/-- R104: UNPACK_BYTE. DATA_OUT takes the byte whose bits are the parities of the pair's channels (R100). -/
def Obligations.UnpackByteReadsTheByte : Prop :=
  encode .unpackByte = 0x11000000 ∧ ∀ s : State,
    (s.ready → s.cursor + 2 ≤ s.npix → ∃ d : Byte,
      exec .unpackByte s = .next
        { s with
          done := false, dataOut := d
          curCol := BitVec.ofNat 16 ((s.cursor + 2) % s.width.toNat)
          curRow := BitVec.ofNat 17 ((s.cursor + 2) / s.width.toNat) }
      ∧ ∀ i : Nat, i < 8 → d.toNat / 2 ^ i % 2 = (memByte .car s.car (4 * s.cursor + i)).toNat % 2)
    ∧ (s.ready → s.npix < s.cursor + 2 →
        exec .unpackByte s = .next { s with done := false, err := .bounds })
    ∧ (s.zeroGeometry → exec .unpackByte s = .next { s with done := false, err := .config })

/-! ### Capacity planner -/

/-- R110: PLAN_ENCODE writes MAXBYTES, HDRCNT, PAYCNT and TRUNC_WARN with the plan of R109, written out here, raises
CAP_HEADER when the header does not fit and CONFIG on a zero geometry, and keeps everything else but DONE. -/
def Obligations.PlanEncodeWritesThePlan : Prop :=
  encode .planEncode = 0x20000000 ∧ ∀ s : State,
    let maxB := s.width.toNat * s.height.toNat / 2
    let hdr := 18 + s.fnlen.toNat
    (s.ready → hdr ≤ maxB → exec .planEncode s = .next
      { s with
        done := false
        maxbytes := BitVec.ofNat 32 maxB, hdrcnt := BitVec.ofNat 17 hdr
        paycnt := BitVec.ofNat 32 (min s.filesize.toNat (maxB - hdr))
        truncWarn := decide (maxB - hdr < s.filesize.toNat) })
    ∧ (s.ready → maxB < hdr → exec .planEncode s = .next
      { s with
        done := false
        maxbytes := BitVec.ofNat 32 maxB, hdrcnt := BitVec.ofNat 17 hdr, paycnt := 0, truncWarn := false
        err := .capHeader })
    ∧ (s.zeroGeometry → exec .planEncode s = .next { s with done := false, err := .config })

/-- R112: PLAN_DECODE writes MAXBYTES with the plan of R111, written out here, raises CAP_CARRIER below 36 pixels and
CONFIG on a zero geometry, and keeps everything else but DONE. -/
def Obligations.PlanDecodeWritesMaxbytes : Prop :=
  encode .planDecode = 0x21000000 ∧ ∀ s : State,
    let npix := s.width.toNat * s.height.toNat
    (s.ready → 36 ≤ npix → exec .planDecode s = .next
      { s with done := false, maxbytes := BitVec.ofNat 32 (npix / 2) })
    ∧ (s.ready → npix < 36 → exec .planDecode s = .next
      { s with done := false, maxbytes := BitVec.ofNat 32 (npix / 2), err := .capCarrier })
    ∧ (s.zeroGeometry → exec .planDecode s = .next { s with done := false, err := .config })

/-- R9, R35, R36, R109: after PLAN_ENCODE the registers hold the exact numbers of the plan, nothing having wrapped;
MAXBYTES is below 2^31, and a plan that succeeds fits the carrier. -/
def Obligations.PlanRegistersAreExact : Prop :=
  ∀ s : State, s.ready → ∃ t, exec .planEncode s = .next t
    ∧ t.maxbytes.toNat = s.width.toNat * s.height.toNat / 2 ∧ t.maxbytes.toNat < 2 ^ 31
    ∧ t.hdrcnt.toNat = 18 + s.fnlen.toNat ∧ t.hdrcnt.toNat ≤ 65553
    ∧ (t.err = .noError →
        t.paycnt.toNat = min s.filesize.toNat (t.maxbytes.toNat - t.hdrcnt.toNat)
        ∧ t.hdrcnt.toNat + t.paycnt.toNat ≤ t.maxbytes.toNat)
    ∧ (t.err ≠ .noError → t.err = .capHeader ∧ t.maxbytes.toNat < t.hdrcnt.toNat ∧ t.paycnt = 0)

/-! ### Header frame -/

/-- R118: byte i of the header that E_HDR fetches is byte i of the serialized header. -/
def Obligations.HeaderByteIsTheSerializedByte : Prop :=
  ∀ (s : State) (i : Nat), i < 18 + s.fnlen.toNat →
    (headerBytes (s.bytes .name s.fnlen.toNat) s.paycnt.toNat)[i]? = some (s.hbyte i)

/-- R125: parsing a serialized header gives back the name and the payload length and leaves the payload, and the
header is 18 + F bytes long. -/
def Obligations.ParsingTheFrameGivesItBack : Prop :=
  ∀ (name payload : List Byte) (L : Nat), name.length ≤ 65535 → L < 2 ^ 32 →
    (headerBytes name L).length = 18 + name.length
    ∧ parseFrame (headerBytes name L ++ payload) = some { name := name, payloadLength := L, rest := payload }

/-! ### Session commands and the engine's steps -/

/-- R126: acceptance of ENCODE sets STATE to E_PLAN, MISMATCH and IDX to 0 and DONE to 0, and keeps everything else; with
a zero geometry it raises CONFIG. -/
def Obligations.EncodeStartsASession : Prop :=
  encode .encode = 0x30000000 ∧ ∀ s : State,
    (s.ready → exec .encode s = .next { s with done := false, seq := .ePlan, mismatch := false, idx := 0 })
    ∧ (s.zeroGeometry → exec .encode s = .next { s with done := false, err := .config })

/-- R127: acceptance of DECODE sets STATE to D_DEPTH, MISMATCH and IDX to 0 and DONE to 0, and keeps everything else; with
a zero geometry it raises CONFIG. -/
def Obligations.DecodeStartsASession : Prop :=
  encode .decode = 0x31000000 ∧ ∀ s : State,
    (s.ready → exec .decode s = .next { s with done := false, seq := .dDepth, mismatch := false, idx := 0 })
    ∧ (s.zeroGeometry → exec .decode s = .next { s with done := false, err := .config })

/-- R128, R74, R179: when the engine moves. With no turn left every step is the engine's, which is no change while
BUSY = 0; an engine turn is one step of it; a POLL stays the next turn while BUSY = 1 and the engine moves, and ends
with the STATUS word when BUSY = 0. (The list of turns and the record of reads are the model's own, logs 2 and 3; that
a POLL stays first and takes exactly one engine step while BUSY = 1 is the model's inference, log 13.) -/
def Obligations.EngineMovesWhenItIsItsTurn : Prop :=
  (∀ s : State, s.busy = false → engineStep s = s)
  ∧ (∀ s : State, s.turns = [] → step s = .next (engineStep s))
  ∧ (∀ (s : State) (rest : List Turn), s.turns = .engine :: rest →
      step s = .next (engineStep { s with turns := rest }))
  ∧ ∀ (s : State) (rest : List Turn), s.turns = .poll :: rest →
      (s.busy = true → step s = .next { engineStep { s with turns := rest } with turns := .poll :: rest })
      ∧ (s.busy = false → step s = .next { s with turns := rest, got := s.statusWord :: s.got })

/-- R129: E_PLAN, with the plan of R109 written out; a header that does not fit aborts and touches no pixel. -/
def Obligations.EPlanPlansTheSession : Prop :=
  ∀ s : State, s.seq = .ePlan →
    let maxB := s.width.toNat * s.height.toNat / 2
    let hdr := 18 + s.fnlen.toNat
    (hdr ≤ maxB → engineStep s =
      { s with
        maxbytes := BitVec.ofNat 32 maxB, hdrcnt := BitVec.ofNat 17 hdr
        paycnt := BitVec.ofNat 32 (min s.filesize.toNat (maxB - hdr))
        truncWarn := decide (maxB - hdr < s.filesize.toNat)
        curCol := 0, curRow := 0, seq := .eHdr, idx := 0 })
    ∧ (maxB < hdr → engineStep s =
      { s with
        maxbytes := BitVec.ofNat 32 maxB, hdrcnt := BitVec.ofNat 17 hdr, paycnt := 0, truncWarn := false
        err := .capHeader, seq := .abort })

• **ABOUT THIS TASK**:
If a line falls between the first line of the records and the line containing "Capacity planner -/", inclusive, repeat it exactly; leave out all others.

• **SOLUTION FOR THIS PROBLEM**:
/-- R104: UNPACK_BYTE. DATA_OUT takes the byte whose bits are the parities of the pair's channels (R100). -/
def Obligations.UnpackByteReadsTheByte : Prop :=
  encode .unpackByte = 0x11000000 ∧ ∀ s : State,
    (s.ready → s.cursor + 2 ≤ s.npix → ∃ d : Byte,
      exec .unpackByte s = .next
        { s with
          done := false, dataOut := d
          curCol := BitVec.ofNat 16 ((s.cursor + 2) % s.width.toNat)
          curRow := BitVec.ofNat 17 ((s.cursor + 2) / s.width.toNat) }
      ∧ ∀ i : Nat, i < 8 → d.toNat / 2 ^ i % 2 = (memByte .car s.car (4 * s.cursor + i)).toNat % 2)
    ∧ (s.ready → s.npix < s.cursor + 2 →
        exec .unpackByte s = .next { s with done := false, err := .bounds })
    ∧ (s.zeroGeometry → exec .unpackByte s = .next { s with done := false, err := .config })

/-! ### Capacity planner -/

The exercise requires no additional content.